#### SOURCE DATA

-- ==== Sys2Proof/Laws/Effects.lean ====
section
/-! SUPPORT. Laws of the shared operations of the register instructions: what a write to a destination does and leaves alone,
and that an instruction whose body completes does complete, with its frame. -/

namespace Sys2Proof.Machine

/-! ### Writes to destinations -/

theorem Weave.keeps_refl (w : Weave) : w.keeps w := rfl

theorem Weave.keeps_trans {w x y : Weave} (h1 : w.keeps x) (h2 : x.keeps y) : w.keeps y := by
  unfold Weave.keeps at *
  rw [h2, h1]

theorem Weave.keepsRegisters_refl (w : Weave) (ds : List Operand) : w.keepsRegisters w ds :=
  ⟨fun _ _ _ => rfl, fun _ _ => rfl, fun _ _ => rfl⟩

theorem Weave.keepsRegisters_trans {w x y : Weave} {ds es fs : List Operand} (h1 : w.keepsRegisters x ds)
    (h2 : x.keepsRegisters y es) (hd : ∀ o ∈ ds, o ∈ fs) (he : ∀ o ∈ es, o ∈ fs) : w.keepsRegisters y fs :=
  ⟨fun n hn l => (h2.1 n (fun h => hn (he _ h)) l).trans (h1.1 n (fun h => hn (hd _ h)) l),
    fun n hn => (h2.2.1 n fun h => hn (he _ h)).trans (h1.2.1 n fun h => hn (hd _ h)),
    fun n hn => (h2.2.2 n fun h => hn (he _ h)).trans (h1.2.2 n fun h => hn (hd _ h))⟩

theorem Weave.keeps_vwrite (w : Weave) (n : Nat) (m : Mask) (val : Nat → Word64) : w.keeps (w.vwrite n m val) := by
  unfold Weave.vwrite; simp only; split <;> rfl

theorem Weave.keeps_swrite (w : Weave) (n : Nat) (x : Word64) : w.keeps (w.swrite n x) := rfl

theorem Weave.keeps_pwrite (w : Weave) (n : Nat) (m : Mask) (val : Nat → Bool) : w.keeps (w.pwrite n m val) := by
  unfold Weave.pwrite; split <;> rfl

theorem Weave.keeps_dest (w : Weave) (o : Operand) (m : Mask) (val : Nat → Word64) (once : Word64) :
    w.keeps (w.dest o m val once) := by
  unfold Weave.dest
  split
  · exact w.keeps_vwrite _ _ _
  · split
    · rfl
    · exact w.keeps_swrite _ _
  · exact w.keeps_pwrite _ _ _
  · rfl

theorem Weave.keepsRegisters_vwrite (w : Weave) (n : BitVec 7) (m : Mask) (val : Nat → Word64) :
    w.keepsRegisters (w.vwrite n.toNat m val) [.v n] := by
  refine ⟨fun k hk l => ?_, fun k _ => w.sread_vwrite _ _ _ _, fun k _ => w.pred_vwrite _ _ _ _⟩
  rw [Weave.vread_vwrite, if_neg]
  rintro ⟨h, -⟩
  exact hk (by simp [BitVec.eq_of_toNat_eq h])

theorem Weave.keepsRegisters_swrite (w : Weave) (n : BitVec 6) (x : Word64) : w.keepsRegisters (w.swrite n.toNat x) [.s n] := by
  refine ⟨fun k _ l => rfl, fun k hk => ?_, fun k _ => rfl⟩
  rw [Weave.sread_swrite, if_neg]
  intro h
  exact hk (by simp [BitVec.eq_of_toNat_eq h])

theorem Weave.keepsRegisters_pwrite (w : Weave) (n : BitVec 3) (m : Mask) (val : Nat → Bool) :
    w.keepsRegisters (w.pwrite n.toNat m val) [.p n] := by
  refine ⟨fun k _ l => w.vread_pwrite _ _ _ _ _, fun k _ => w.sread_pwrite _ _ _ _, fun k hk => ?_⟩
  exact w.pred_pwrite_other _ _ _ _ fun h => hk (by simp [BitVec.eq_of_toNat_eq h])

/-- A write to a destination changes no register but the destination. -/
theorem Weave.keepsRegisters_dest (w : Weave) (o : Operand) (m : Mask) (val : Nat → Word64) (once : Word64) :
    w.keepsRegisters (w.dest o m val once) [o] := by
  unfold Weave.dest
  split
  · exact w.keepsRegisters_vwrite _ _ _
  · split
    · exact w.keepsRegisters_refl _
    · exact w.keepsRegisters_swrite _ _
  · exact w.keepsRegisters_pwrite _ _ _
  · exact w.keepsRegisters_refl _

/-! ### The DEAD hint changes no register -/

/-- A weave with other registers marked dead. -/
def Weave.withDead (w : Weave) (d : List Nat) : Weave := { w with dead := d }

theorem Weave.hintDead_cases (w : Weave) (f : Fields) (m : Mask) : ∃ d, w.hintDead f m = { w with dead := d } := by
  unfold Weave.hintDead
  split
  · split
    · exact ⟨_, rfl⟩
    · exact ⟨w.dead, rfl⟩
  · exact ⟨w.dead, rfl⟩

theorem State.weave_markDead (s : State) (g : Group) (op : Nat) (f : Fields) (u : Nat) :
    ∃ d, (s.markDead g op f).weave u = { s.weave u with dead := d } := by
  unfold State.markDead
  rw [State.weave_eachWeave]
  split
  · split
    · split
      · exact ⟨(s.weave u).dead, rfl⟩
      · exact Weave.hintDead_cases _ _ _
    · exact ⟨(s.weave u).dead, rfl⟩
  · exact ⟨(s.weave u).dead, rfl⟩

@[simp] theorem State.active_markDead (s : State) (g h : Group) (op : Nat) (f e : Fields) (u : Nat) :
    (s.markDead g op f).active h e u = s.active h e u := by
  obtain ⟨d, hd⟩ := s.weave_markDead g op f u
  simp only [State.active, hd]; rfl

@[simp] theorem State.represented_markDead (s : State) (g h : Group) (op : Nat) (f e : Fields) :
    (s.markDead g op f).represented h e = s.represented h e := by
  simp only [State.represented, State.active_markDead]

@[simp] theorem State.site_markDead (s : State) (g : Group) (op : Nat) (f : Fields) (t : Nat) :
    (s.markDead g op f).site t = s.site t := rfl

@[simp] theorem State.env_markDead (s : State) (g h : Group) (op : Nat) (f : Fields) : (s.markDead g op f).env h = s.env h := by
  obtain ⟨d, hd⟩ := s.weave_markDead g op f (h.weaves.headD 0)
  simp only [State.env, State.site_markDead, hd]

@[simp] theorem State.fenced_markDead (s : State) (g h : Group) (op n : Nat) (f e : Fields) :
    (s.markDead g op f).fenced h n e = s.fenced h n e := rfl

@[simp] theorem State.scoreboard_markDead (s : State) (g h : Group) (op n : Nat) (f e : Fields) :
    (s.markDead g op f).scoreboard h n e = s.scoreboard h n e := by
  have h : ∀ u, ((s.markDead g op f).weave u).writes n e ((s.markDead g op f).active h e u) =
      (s.weave u).writes n e (s.active h e u) := fun u => by
    obtain ⟨d, hd⟩ := s.weave_markDead g op f u
    rw [State.active_markDead, hd]; rfl
  simp only [State.scoreboard, State.matrixHolds, State.bankHolds, State.represented_markDead, h]; rfl

@[simp] theorem State.registerPoison_markDead (s : State) (g h : Group) (op n : Nat) (f e : Fields) :
    (s.markDead g op f).registerPoison h n e = s.registerPoison h n e := by
  simp only [State.registerPoison, State.represented_markDead, State.active_markDead]
  split
  · rfl
  · congr 1
    funext u
    obtain ⟨d, hd⟩ := s.weave_markDead g op f u
    rw [hd]; rfl

/-! ### An instruction that reaches its effect -/

theorem State.issues_issuing {s : State} {i : Instr} {g : Group} (h : s.issues i g = true) : s.issuing = some g := by
  simp only [State.issues, State.holdsGroup, Bool.and_eq_true, beq_iff_eq] at h
  exact h.1.1.1.1.1

theorem State.issues_members {s : State} {i : Instr} {g : Group} (h : s.issues i g = true) : g.members ≠ [] := by
  simp only [State.issues, State.holdsGroup, Bool.and_eq_true, Bool.not_eq_true', List.isEmpty_eq_false_iff] at h
  exact h.1.1.1.1.2

theorem State.issues_nodup {s : State} {i : Instr} {g : Group} (h : s.issues i g = true) : g.weaves.Nodup := by
  simp only [State.issues, State.holdsGroup, Bool.and_eq_true, decide_eq_true_eq] at h
  exact h.1.1.1.2

theorem State.issues_exist {s : State} {i : Instr} {g : Group} (h : s.issues i g = true) :
    ∀ u ∈ g.weaves, (Map.find s.weaves u).isSome := by
  simp only [State.issues, State.holdsGroup, Bool.and_eq_true, List.all_eq_true] at h
  exact h.1.1.2

theorem State.issues_fits {s : State} {i : Instr} {g : Group} (h : s.issues i g = true) : s.reportsFit = true := by
  simp only [State.issues, State.holdsGroup, Bool.and_eq_true] at h
  exact h.1.2

theorem State.issues_clears {s : State} {i : Instr} {g : Group} (h : s.issues i g = true) : s.clears i g = true := by
  simp only [State.issues, Bool.and_eq_true] at h
  exact h.2

/-- Where the steps before the effect let the instruction pass, its body decides. -/
theorem beforeBody_of_clears {s : State} {g : Group} {i : Instr} {fm : Format} {f : Fields} (body : Body) (op : Nat) (e : Fields)
    (hi : i.format = some fm) (hf : i.fields = some f) (h : s.clears i g = true) :
    beforeBody fm f (s.markDead g op e) g body = body (s.markDead g op e) g := by
  simp only [State.clears, hi, hf, Bool.and_eq_true, beq_iff_eq, Bool.not_eq_true', List.isEmpty_iff] at h
  obtain ⟨⟨⟨h1, h2⟩, h3⟩, h4⟩ := h
  simp [beforeBody, h1, h2, h3, h4]

/-- The body of an instruction that need not be signed and is done decides the next state. -/
theorem run_of_done {s t : State} {g : Group} {i : Instr} {fm : Format} {f : Fields} {body : Body} {next : List Group}
    (hi : i.format = some fm) (hf : i.fields = some f) (hc : convergent fm.opcode = false) (h : s.issues i g = true)
    (hb : body (s.markDead g fm.opcode f) g = .done t next) (hr : t.dies = s.dies) :
    run i f body s = .next ((t.retire g (s.hinted g fm.opcode f)).finish next) := by
  have hfit : t.roomFor = true := by
    have := s.issues_fits h
    simpa [State.roomFor, State.reportsFit, hr] using this
  rw [run, s.issues_issuing h, hi]
  simp only [hc]
  rw [runPlain, beforeBody_of_clears body fm.opcode f hi hf (s.issues_clears h), hb]
  simp [Res.end_, hfit]

/-! ### What ending an instruction leaves alone -/

theorem State.completed_finish (s t : State) (g : Group) (f : Fields) (next : List Group)
    (hc : t.clock = s.clock) (hg : t.groups = s.groups) :
    Completed s ((t.retire g f).finish next) next :=
  ⟨rfl, by simp [hc], by simp [State.finish, hg]⟩

theorem State.gang_retire (s : State) (g : Group) (f : Fields) (k : Nat) :
    ∃ x, (s.retire g f).gang k = { s.gang k with state := x } := by
  unfold State.retire
  simp only [State.gang_changeGang]
  split
  · exact ⟨_, rfl⟩
  · exact ⟨(s.gang k).state, rfl⟩

theorem State.weave_retire (s : State) (g : Group) (f : Fields) (u : Nat) :
    ∃ y i, (s.retire g f).weave u = { s.weave u with yielding := y, issued := i } := by
  unfold State.retire
  simp only [State.changeGang_others]
  rw [State.weave_eachWeave]
  split
  · split
    · unfold Weave.restart Weave.hintYield
      split
      · exact ⟨_, _, rfl⟩
      · exact ⟨_, _, rfl⟩
    · exact ⟨(s.weave u).yielding, (s.weave u).issued, rfl⟩
  · exact ⟨(s.weave u).yielding, (s.weave u).issued, rfl⟩

theorem find_members_of_mem {g : Group} {u : Nat} (h : u ∈ g.weaves) : ∃ m, Map.find g.members u = some m := by
  unfold Group.weaves at h
  generalize g.members = l at h
  induction l with
  | nil => simp at h
  | cons e l ih =>
    obtain ⟨a, m⟩ := e
    by_cases ha : a = u
    · exact ⟨m, by simp [Map.find, ha]⟩
    · have : u ∈ List.map Prod.fst l := by simpa [Ne.symm ha] using h
      obtain ⟨m', hm'⟩ := ih this
      exact ⟨m', by simp [Map.find, ha, hm']⟩

theorem find_members_none {g : Group} {u : Nat} (h : u ∉ g.weaves) : Map.find g.members u = none := by
  unfold Group.weaves at h
  generalize g.members = l at h
  induction l with
  | nil => rfl
  | cons e l ih =>
    obtain ⟨a, m⟩ := e
    have h1 : a ≠ u := fun e => h (by simp [e])
    have h2 : u ∉ List.map Prod.fst l := fun e => h (by simp at e ⊢; exact .inr e)
    simp [Map.find, h1, ih h2]

/-- Nothing but these fields changes when an instruction ends. -/
theorem State.finish_eq (s : State) (next : List Group) :
    s.finish next = { s with groups := (s.finish next).groups, issuing := none } := rfl

theorem State.retire_eq (s : State) (g : Group) (e : Fields) :
    s.retire g e = { s with weaves := (s.retire g e).weaves, gangs := (s.retire g e).gangs } := rfl

theorem State.markDead_eq (s : State) (g : Group) (op : Nat) (f : Fields) :
    s.markDead g op f = { s with weaves := (s.markDead g op f).weaves } := rfl

/-- The state after an instruction that changed the weaves of its group and took free values. -/
def State.registerNext (s : State) (g : Group) (op : Nat) (f e : Fields) (h : Nat → Mask → Weave → Weave) (next : List Group)
    (c : Nat) : State :=
  (({ (s.markDead g op f).eachWeave g h with freeCtr := c } : State).retire g e).finish next

section
variable (s : State) (g : Group) (op : Nat) (f e : Fields) (h : Nat → Mask → Weave → Weave) (next : List Group) (c : Nat)

theorem State.registerNext_eq :
    s.registerNext g op f e h next c =
      { s with
        weaves := (s.registerNext g op f e h next c).weaves, groups := (s.registerNext g op f e h next c).groups
        gangs := (s.registerNext g op f e h next c).gangs, issuing := (s.registerNext g op f e h next c).issuing
        freeCtr := (s.registerNext g op f e h next c).freeCtr } := by
  generalize hr : s.registerNext g op f e h next c = r
  unfold State.registerNext at hr
  rw [State.finish_eq, State.retire_eq] at hr
  rw [← hr]
  rfl

theorem State.registerNext_keepsModule : KeepsModule s (s.registerNext g op f e h next c) := by
  refine ⟨s.registerNext_eq g op f e h next c, fun k => ?_⟩
  obtain ⟨x, hx⟩ := State.gang_retire ({ (s.markDead g op f).eachWeave g h with freeCtr := c } : State) g e k
  rw [State.registerNext, (State.finish_others _ next).2.2.2.1 k, hx]; rfl

/-- A weave of the group, up to its bookkeeping. -/
theorem State.registerNext_weave (u : Nat) (hu : u ∈ g.weaves) (hp : (Map.find s.weaves u).isSome) :
    ∃ m d y i, Map.find g.members u = some m ∧
      (s.registerNext g op f e h next c).weave u =
        { h u m { s.weave u with dead := d } with yielding := y, issued := i } := by
  obtain ⟨m, hm⟩ := find_members_of_mem hu
  obtain ⟨d, hd⟩ := s.weave_markDead g op f u
  obtain ⟨y, i, hy⟩ := State.weave_retire ({ (s.markDead g op f).eachWeave g h with freeCtr := c } : State) g e u
  refine ⟨m, d, y, i, hm, ?_⟩
  have hw : ({ (s.markDead g op f).eachWeave g h with freeCtr := c } : State).weave u =
      ((s.markDead g op f).eachWeave g h).weave u := rfl
  have hp' : (Map.find (s.markDead g op f).weaves u).isSome = true := by
    unfold State.markDead; rw [State.find_weaves_eachWeave]; exact hp
  rw [State.registerNext, (State.finish_others _ next).2.1 u, hy, hw, State.weave_eachWeave_self _ _ _ _ _ hp' hm, hd]

/-- A weave that is not in the group. -/
theorem State.registerNext_weave_other (u : Nat) (hu : u ∉ g.weaves) :
    ∃ d y i, (s.registerNext g op f e h next c).weave u = { s.weave u with dead := d, yielding := y, issued := i } := by
  obtain ⟨d, hd⟩ := s.weave_markDead g op f u
  obtain ⟨y, i, hy⟩ := State.weave_retire ({ (s.markDead g op f).eachWeave g h with freeCtr := c } : State) g e u
  refine ⟨d, y, i, ?_⟩
  have hw : ({ (s.markDead g op f).eachWeave g h with freeCtr := c } : State).weave u =
      ((s.markDead g op f).eachWeave g h).weave u := rfl
  rw [State.registerNext, (State.finish_others _ next).2.1 u, hy, hw, State.weave_eachWeave_other _ _ _ _ (find_members_none hu), hd]

/-- A change of the weaves of a group that keeps what is no register, and no register but `dests`, is a register
instruction's. -/
theorem State.registerNext_frame (dests : List Operand) (hp : ∀ u ∈ g.weaves, (Map.find s.weaves u).isSome)
    (hk : ∀ (u : Nat) (m : Mask) (w : Weave), w.keeps (h u m w) ∧ w.keepsRegisters (h u m w) dests) :
    RegisterFrame s (s.registerNext g op f e h next c) g dests := by
  refine ⟨fun a => ?_, s.registerNext_keepsModule g op f e h next c, fun u => ?_⟩
  · rw [s.registerNext_eq g op f e h next c]
  · by_cases hu : u ∈ g.weaves
    · obtain ⟨m, d, y, i, -, hw⟩ := s.registerNext_weave g op f e h next c u hu (hp u hu)
      obtain ⟨h1, h2⟩ := hk u m { s.weave u with dead := d }
      rw [hw, if_pos hu]
      refine ⟨?_, h2⟩
      unfold Weave.keeps at h1 ⊢
      rw [h1]
    · obtain ⟨d, y, i, hw⟩ := s.registerNext_weave_other g op f e h next c u hu
      rw [hw, if_neg hu]
      exact ⟨rfl, Weave.keepsRegisters_refl _ _⟩

end

end Sys2Proof.Machine
end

########

> [TASK DETAILS]:
From the records above, repeat exactly the lines from the one with "refine ⟨m, d, y, i, hm, ?_⟩" through the one with "hp' hm, hd]", both included.

> [EXERCISE OUTPUT]:
  refine ⟨m, d, y, i, hm, ?_⟩
  have hw : ({ (s.markDead g op f).eachWeave g h with freeCtr := c } : State).weave u =
      ((s.markDead g op f).eachWeave g h).weave u := rfl
  have hp' : (Map.find (s.markDead g op f).weaves u).isSome = true := by
    unfold State.markDead; rw [State.find_weaves_eachWeave]; exact hp
  rw [State.registerNext, (State.finish_others _ next).2.1 u, hy, hw, State.weave_eachWeave_self _ _ _ _ _ hp' hm, hd]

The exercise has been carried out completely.